### Exercise
Please show every line in the entries below that includes the word "ageCap".

### Available data
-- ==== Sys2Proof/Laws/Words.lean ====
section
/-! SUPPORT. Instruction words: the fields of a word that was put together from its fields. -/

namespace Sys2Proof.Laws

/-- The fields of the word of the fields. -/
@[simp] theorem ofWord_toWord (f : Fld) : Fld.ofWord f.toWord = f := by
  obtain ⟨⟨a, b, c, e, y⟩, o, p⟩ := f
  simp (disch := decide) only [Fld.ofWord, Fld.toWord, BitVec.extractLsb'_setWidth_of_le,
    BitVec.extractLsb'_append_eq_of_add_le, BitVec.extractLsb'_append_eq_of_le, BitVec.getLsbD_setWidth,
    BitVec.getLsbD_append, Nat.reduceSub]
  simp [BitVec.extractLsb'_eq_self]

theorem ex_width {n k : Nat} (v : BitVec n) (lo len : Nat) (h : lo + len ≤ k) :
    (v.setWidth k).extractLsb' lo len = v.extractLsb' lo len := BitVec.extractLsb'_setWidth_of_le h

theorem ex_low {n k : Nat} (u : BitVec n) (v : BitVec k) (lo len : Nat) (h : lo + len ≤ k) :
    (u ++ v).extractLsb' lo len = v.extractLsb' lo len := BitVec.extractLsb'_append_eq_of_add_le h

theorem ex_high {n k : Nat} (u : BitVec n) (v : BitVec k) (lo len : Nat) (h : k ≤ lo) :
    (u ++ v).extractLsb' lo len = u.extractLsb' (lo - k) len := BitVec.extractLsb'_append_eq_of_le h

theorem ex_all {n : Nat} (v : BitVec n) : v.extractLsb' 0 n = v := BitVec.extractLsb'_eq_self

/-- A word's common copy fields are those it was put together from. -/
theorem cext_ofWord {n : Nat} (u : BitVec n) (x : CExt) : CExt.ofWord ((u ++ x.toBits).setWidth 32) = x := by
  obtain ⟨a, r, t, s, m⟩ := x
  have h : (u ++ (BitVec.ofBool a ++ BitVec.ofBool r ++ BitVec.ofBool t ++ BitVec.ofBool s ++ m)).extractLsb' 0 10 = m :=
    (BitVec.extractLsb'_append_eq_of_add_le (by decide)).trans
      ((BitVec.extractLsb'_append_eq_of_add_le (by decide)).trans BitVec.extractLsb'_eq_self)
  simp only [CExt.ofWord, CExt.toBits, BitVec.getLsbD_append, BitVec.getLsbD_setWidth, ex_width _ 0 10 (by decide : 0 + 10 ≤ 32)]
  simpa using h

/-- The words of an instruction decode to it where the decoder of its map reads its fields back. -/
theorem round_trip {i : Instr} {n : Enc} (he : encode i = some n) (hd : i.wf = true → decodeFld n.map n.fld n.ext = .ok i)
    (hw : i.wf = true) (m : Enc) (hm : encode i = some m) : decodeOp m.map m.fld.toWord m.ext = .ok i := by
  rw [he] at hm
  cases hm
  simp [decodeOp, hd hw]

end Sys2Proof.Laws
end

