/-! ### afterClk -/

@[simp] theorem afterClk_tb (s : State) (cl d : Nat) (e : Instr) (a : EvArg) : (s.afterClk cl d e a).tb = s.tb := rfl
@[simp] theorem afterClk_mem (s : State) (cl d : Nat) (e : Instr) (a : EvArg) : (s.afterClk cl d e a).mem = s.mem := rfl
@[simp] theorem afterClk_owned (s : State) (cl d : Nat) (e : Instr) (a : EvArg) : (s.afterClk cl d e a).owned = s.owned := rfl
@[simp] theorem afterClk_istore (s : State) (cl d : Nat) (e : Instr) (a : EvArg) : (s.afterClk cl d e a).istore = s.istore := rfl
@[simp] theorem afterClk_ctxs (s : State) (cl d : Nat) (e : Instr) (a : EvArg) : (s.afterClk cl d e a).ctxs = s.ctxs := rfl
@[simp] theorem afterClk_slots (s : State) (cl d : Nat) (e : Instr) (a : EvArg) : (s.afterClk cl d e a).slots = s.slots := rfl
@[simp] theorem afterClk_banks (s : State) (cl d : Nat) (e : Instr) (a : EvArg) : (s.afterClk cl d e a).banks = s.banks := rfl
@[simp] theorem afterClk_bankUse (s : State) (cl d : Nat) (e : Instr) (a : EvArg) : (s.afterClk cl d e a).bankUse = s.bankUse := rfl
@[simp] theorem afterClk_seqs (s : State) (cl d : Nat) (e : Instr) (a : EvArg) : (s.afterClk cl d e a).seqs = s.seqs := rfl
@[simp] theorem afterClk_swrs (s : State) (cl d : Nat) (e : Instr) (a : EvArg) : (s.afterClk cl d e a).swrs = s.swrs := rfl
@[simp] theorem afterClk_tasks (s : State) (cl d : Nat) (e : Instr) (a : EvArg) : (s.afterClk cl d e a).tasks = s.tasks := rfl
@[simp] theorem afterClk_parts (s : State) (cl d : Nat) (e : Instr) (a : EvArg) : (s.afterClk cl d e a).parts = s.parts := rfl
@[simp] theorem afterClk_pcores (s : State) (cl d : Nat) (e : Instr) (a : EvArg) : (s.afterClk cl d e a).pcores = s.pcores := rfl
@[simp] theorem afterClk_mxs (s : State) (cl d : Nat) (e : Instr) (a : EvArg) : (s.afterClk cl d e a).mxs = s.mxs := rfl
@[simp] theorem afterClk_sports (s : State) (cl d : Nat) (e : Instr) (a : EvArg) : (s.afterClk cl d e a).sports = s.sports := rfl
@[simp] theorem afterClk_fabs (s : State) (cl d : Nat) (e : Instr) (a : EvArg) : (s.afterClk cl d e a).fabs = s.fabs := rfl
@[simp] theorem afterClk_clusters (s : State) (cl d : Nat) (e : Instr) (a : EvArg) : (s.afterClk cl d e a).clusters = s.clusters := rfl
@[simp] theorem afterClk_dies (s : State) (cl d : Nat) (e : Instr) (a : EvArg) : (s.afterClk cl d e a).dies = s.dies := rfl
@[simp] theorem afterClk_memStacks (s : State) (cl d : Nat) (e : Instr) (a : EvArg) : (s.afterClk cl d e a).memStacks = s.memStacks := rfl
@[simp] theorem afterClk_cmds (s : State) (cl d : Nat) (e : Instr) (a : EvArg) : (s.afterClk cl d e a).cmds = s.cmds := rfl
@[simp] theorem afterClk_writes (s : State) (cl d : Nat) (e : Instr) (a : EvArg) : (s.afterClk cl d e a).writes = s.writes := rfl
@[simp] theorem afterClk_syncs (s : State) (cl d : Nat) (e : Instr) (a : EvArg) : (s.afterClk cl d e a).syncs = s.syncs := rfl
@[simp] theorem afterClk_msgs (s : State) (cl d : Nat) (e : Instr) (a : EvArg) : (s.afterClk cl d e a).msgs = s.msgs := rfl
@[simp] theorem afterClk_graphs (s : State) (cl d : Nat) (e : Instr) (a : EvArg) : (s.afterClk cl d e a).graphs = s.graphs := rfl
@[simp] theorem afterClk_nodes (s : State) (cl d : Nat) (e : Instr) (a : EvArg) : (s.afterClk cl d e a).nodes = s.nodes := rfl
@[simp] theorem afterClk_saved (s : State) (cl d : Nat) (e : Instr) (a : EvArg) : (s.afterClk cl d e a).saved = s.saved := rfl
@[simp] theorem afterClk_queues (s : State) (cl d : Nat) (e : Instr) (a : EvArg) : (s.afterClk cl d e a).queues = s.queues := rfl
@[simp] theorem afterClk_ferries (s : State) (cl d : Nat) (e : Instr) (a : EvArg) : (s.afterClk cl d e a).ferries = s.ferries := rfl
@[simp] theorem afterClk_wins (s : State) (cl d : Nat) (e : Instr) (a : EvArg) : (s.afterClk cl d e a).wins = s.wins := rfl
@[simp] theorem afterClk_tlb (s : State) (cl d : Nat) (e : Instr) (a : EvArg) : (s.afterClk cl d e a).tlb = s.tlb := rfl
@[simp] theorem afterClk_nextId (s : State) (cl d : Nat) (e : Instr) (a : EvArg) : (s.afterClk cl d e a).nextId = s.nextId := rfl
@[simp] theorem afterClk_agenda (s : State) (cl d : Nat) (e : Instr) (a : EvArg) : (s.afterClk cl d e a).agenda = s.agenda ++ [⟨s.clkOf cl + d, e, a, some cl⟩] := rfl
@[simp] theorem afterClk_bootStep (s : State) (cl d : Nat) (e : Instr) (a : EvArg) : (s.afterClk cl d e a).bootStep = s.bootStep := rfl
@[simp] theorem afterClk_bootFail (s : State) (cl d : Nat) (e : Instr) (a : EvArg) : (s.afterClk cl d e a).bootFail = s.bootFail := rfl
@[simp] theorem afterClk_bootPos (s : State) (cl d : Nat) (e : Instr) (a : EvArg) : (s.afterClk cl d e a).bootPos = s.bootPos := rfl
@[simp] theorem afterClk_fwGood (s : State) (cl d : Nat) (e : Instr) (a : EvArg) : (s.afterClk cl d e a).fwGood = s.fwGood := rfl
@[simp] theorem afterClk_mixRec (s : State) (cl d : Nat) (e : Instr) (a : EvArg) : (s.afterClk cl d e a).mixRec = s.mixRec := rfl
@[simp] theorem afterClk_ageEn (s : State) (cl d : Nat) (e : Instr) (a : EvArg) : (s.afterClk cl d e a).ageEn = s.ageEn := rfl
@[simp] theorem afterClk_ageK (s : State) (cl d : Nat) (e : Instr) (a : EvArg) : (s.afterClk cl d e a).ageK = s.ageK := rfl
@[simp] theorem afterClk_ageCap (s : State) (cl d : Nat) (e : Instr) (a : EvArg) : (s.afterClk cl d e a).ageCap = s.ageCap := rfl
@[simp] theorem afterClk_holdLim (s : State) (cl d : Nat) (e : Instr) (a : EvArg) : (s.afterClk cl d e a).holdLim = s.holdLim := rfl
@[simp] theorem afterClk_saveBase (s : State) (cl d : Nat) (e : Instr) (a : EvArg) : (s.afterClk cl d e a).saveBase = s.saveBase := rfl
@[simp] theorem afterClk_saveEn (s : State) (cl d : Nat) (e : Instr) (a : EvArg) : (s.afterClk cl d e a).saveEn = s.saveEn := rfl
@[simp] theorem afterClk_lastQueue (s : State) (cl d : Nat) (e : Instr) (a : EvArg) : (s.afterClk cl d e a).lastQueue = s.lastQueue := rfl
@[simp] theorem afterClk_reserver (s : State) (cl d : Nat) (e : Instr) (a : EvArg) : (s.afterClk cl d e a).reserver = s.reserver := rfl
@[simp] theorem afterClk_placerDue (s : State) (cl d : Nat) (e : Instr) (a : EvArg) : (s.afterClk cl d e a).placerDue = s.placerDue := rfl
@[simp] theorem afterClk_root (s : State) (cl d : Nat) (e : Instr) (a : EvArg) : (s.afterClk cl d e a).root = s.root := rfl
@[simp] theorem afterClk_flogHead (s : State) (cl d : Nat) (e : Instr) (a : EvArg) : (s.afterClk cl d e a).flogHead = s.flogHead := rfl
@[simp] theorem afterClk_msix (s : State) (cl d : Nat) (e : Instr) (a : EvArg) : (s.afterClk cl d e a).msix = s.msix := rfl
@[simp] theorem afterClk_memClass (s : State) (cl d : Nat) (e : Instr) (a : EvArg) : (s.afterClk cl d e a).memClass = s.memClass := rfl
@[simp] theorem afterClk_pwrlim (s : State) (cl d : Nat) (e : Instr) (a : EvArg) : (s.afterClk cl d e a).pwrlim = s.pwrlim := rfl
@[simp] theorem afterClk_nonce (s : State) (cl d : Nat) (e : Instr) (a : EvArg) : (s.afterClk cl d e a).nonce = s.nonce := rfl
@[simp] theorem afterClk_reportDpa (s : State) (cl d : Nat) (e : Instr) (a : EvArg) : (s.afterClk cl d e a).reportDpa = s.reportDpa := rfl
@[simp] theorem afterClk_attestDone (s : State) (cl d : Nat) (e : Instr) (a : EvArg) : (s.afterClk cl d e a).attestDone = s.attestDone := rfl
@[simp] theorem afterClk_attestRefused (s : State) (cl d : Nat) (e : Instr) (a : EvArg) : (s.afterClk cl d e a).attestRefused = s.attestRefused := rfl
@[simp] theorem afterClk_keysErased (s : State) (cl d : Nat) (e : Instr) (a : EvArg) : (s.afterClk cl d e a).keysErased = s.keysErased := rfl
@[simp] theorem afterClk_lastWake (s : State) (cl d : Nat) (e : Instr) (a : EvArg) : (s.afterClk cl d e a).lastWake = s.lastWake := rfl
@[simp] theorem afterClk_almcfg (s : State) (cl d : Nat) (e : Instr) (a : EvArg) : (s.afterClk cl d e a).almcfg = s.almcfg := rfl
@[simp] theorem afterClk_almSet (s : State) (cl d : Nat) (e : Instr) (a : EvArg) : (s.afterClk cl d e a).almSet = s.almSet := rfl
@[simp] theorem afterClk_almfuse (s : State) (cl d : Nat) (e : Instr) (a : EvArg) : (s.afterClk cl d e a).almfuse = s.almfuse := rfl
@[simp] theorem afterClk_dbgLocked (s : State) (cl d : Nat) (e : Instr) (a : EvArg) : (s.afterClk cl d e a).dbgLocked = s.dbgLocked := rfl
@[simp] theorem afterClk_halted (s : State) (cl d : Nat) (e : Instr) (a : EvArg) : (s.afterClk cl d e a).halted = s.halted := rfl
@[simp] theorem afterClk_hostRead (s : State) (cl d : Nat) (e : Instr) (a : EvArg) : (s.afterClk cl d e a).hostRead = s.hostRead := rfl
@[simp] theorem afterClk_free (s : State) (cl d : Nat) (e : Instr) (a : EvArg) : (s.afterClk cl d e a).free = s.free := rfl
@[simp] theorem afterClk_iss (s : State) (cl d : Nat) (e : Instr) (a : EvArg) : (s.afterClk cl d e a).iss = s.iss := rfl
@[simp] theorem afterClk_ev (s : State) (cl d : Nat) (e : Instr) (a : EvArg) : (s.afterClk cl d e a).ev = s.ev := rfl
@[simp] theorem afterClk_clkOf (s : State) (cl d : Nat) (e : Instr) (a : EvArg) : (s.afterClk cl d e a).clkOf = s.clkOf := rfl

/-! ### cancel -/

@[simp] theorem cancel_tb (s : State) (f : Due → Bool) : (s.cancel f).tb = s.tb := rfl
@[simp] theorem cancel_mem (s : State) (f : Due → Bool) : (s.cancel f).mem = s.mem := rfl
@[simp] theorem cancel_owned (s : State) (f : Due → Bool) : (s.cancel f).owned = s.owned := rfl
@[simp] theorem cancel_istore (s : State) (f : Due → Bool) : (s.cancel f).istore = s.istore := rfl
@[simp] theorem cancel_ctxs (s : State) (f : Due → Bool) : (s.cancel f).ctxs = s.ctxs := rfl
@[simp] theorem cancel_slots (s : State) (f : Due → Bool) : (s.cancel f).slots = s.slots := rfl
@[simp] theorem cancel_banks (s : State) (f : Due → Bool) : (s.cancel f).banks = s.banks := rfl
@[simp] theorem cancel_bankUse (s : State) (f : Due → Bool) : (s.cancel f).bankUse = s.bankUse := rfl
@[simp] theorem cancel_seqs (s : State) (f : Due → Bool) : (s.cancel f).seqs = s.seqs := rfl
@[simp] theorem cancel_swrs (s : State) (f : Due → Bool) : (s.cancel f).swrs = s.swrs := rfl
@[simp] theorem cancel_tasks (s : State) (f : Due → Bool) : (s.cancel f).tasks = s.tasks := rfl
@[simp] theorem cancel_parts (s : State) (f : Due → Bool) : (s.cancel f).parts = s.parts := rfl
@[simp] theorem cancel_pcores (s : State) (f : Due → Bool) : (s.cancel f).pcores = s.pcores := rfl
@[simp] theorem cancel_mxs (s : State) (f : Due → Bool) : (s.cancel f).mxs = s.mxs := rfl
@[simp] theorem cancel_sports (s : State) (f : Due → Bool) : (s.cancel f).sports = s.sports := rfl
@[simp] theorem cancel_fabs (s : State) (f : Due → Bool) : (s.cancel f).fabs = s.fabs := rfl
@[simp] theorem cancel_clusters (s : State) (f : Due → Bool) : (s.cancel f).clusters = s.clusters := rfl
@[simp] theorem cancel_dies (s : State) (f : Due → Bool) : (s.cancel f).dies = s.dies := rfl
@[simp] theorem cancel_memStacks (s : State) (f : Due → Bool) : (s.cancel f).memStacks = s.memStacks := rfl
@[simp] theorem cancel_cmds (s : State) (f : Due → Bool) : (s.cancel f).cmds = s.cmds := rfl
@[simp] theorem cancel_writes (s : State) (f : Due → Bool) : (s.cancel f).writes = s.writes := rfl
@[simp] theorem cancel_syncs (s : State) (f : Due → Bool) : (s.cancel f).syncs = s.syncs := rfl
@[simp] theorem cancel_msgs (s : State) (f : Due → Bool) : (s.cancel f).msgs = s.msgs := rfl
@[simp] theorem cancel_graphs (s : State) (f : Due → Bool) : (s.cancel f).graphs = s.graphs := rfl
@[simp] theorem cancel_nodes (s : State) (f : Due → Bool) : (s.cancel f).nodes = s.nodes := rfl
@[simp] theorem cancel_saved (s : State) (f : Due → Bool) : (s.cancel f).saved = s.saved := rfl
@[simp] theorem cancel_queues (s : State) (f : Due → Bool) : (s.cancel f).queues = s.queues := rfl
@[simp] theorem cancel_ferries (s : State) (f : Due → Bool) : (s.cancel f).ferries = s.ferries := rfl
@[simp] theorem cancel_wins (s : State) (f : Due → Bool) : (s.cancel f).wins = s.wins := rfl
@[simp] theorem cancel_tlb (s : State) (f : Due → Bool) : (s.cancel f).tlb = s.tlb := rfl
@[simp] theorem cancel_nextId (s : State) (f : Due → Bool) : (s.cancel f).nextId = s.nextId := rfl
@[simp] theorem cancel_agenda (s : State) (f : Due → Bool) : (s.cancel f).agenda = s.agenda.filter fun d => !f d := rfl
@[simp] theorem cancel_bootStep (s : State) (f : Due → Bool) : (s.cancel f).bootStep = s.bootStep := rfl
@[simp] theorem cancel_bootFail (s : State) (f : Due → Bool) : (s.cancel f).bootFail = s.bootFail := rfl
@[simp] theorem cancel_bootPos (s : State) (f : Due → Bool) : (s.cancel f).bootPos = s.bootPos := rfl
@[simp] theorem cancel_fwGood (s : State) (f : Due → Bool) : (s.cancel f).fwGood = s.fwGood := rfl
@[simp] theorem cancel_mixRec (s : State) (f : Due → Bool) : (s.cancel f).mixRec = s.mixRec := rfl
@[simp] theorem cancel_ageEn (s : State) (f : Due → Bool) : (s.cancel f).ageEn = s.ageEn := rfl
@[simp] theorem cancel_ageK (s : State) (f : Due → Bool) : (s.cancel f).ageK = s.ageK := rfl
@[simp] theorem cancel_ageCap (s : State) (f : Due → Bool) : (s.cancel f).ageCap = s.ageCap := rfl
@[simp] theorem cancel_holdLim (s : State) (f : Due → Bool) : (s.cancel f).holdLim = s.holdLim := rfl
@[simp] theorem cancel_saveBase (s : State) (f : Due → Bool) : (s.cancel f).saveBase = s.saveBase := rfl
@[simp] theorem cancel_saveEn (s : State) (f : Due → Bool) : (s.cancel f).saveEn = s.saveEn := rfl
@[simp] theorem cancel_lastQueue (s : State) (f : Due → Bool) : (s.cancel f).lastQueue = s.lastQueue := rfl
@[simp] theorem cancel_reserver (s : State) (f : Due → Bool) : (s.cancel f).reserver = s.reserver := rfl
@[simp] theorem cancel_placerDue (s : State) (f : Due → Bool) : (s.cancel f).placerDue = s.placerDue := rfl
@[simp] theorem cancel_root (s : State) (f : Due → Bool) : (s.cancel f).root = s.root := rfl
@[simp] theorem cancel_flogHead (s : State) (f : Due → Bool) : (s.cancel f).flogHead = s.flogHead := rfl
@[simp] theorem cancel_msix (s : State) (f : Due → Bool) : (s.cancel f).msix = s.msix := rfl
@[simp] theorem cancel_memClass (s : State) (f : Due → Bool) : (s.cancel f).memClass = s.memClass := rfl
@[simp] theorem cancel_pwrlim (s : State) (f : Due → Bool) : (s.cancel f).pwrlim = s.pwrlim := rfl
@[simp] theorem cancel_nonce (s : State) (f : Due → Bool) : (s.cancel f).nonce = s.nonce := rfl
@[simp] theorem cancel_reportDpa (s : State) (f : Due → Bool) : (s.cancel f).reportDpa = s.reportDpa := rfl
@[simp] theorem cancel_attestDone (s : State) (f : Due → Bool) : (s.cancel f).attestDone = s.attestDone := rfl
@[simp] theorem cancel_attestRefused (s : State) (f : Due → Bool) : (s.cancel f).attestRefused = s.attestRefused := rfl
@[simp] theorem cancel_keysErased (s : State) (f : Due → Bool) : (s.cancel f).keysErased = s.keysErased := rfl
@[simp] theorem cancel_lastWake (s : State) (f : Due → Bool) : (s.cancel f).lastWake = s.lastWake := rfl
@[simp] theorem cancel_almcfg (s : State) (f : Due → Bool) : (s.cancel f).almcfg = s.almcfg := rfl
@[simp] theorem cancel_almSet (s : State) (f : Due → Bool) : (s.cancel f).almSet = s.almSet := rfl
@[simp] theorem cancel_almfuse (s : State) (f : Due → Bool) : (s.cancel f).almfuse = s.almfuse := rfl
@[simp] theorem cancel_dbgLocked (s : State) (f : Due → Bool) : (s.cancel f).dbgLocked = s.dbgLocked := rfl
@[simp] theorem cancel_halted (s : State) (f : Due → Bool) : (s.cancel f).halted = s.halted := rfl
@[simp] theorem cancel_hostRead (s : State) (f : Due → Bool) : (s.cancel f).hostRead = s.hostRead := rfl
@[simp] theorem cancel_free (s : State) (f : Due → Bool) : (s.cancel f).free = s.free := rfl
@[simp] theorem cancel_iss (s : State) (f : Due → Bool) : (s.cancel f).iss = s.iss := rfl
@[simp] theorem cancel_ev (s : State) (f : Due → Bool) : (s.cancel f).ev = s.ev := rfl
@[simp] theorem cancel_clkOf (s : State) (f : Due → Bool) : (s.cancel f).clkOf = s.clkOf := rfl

### Result of the task
@[simp] theorem afterClk_ageCap (s : State) (cl d : Nat) (e : Instr) (a : EvArg) : (s.afterClk cl d e a).ageCap = s.ageCap := rfl
@[simp] theorem cancel_ageCap (s : State) (f : Due → Bool) : (s.cancel f).ageCap = s.ageCap := rfl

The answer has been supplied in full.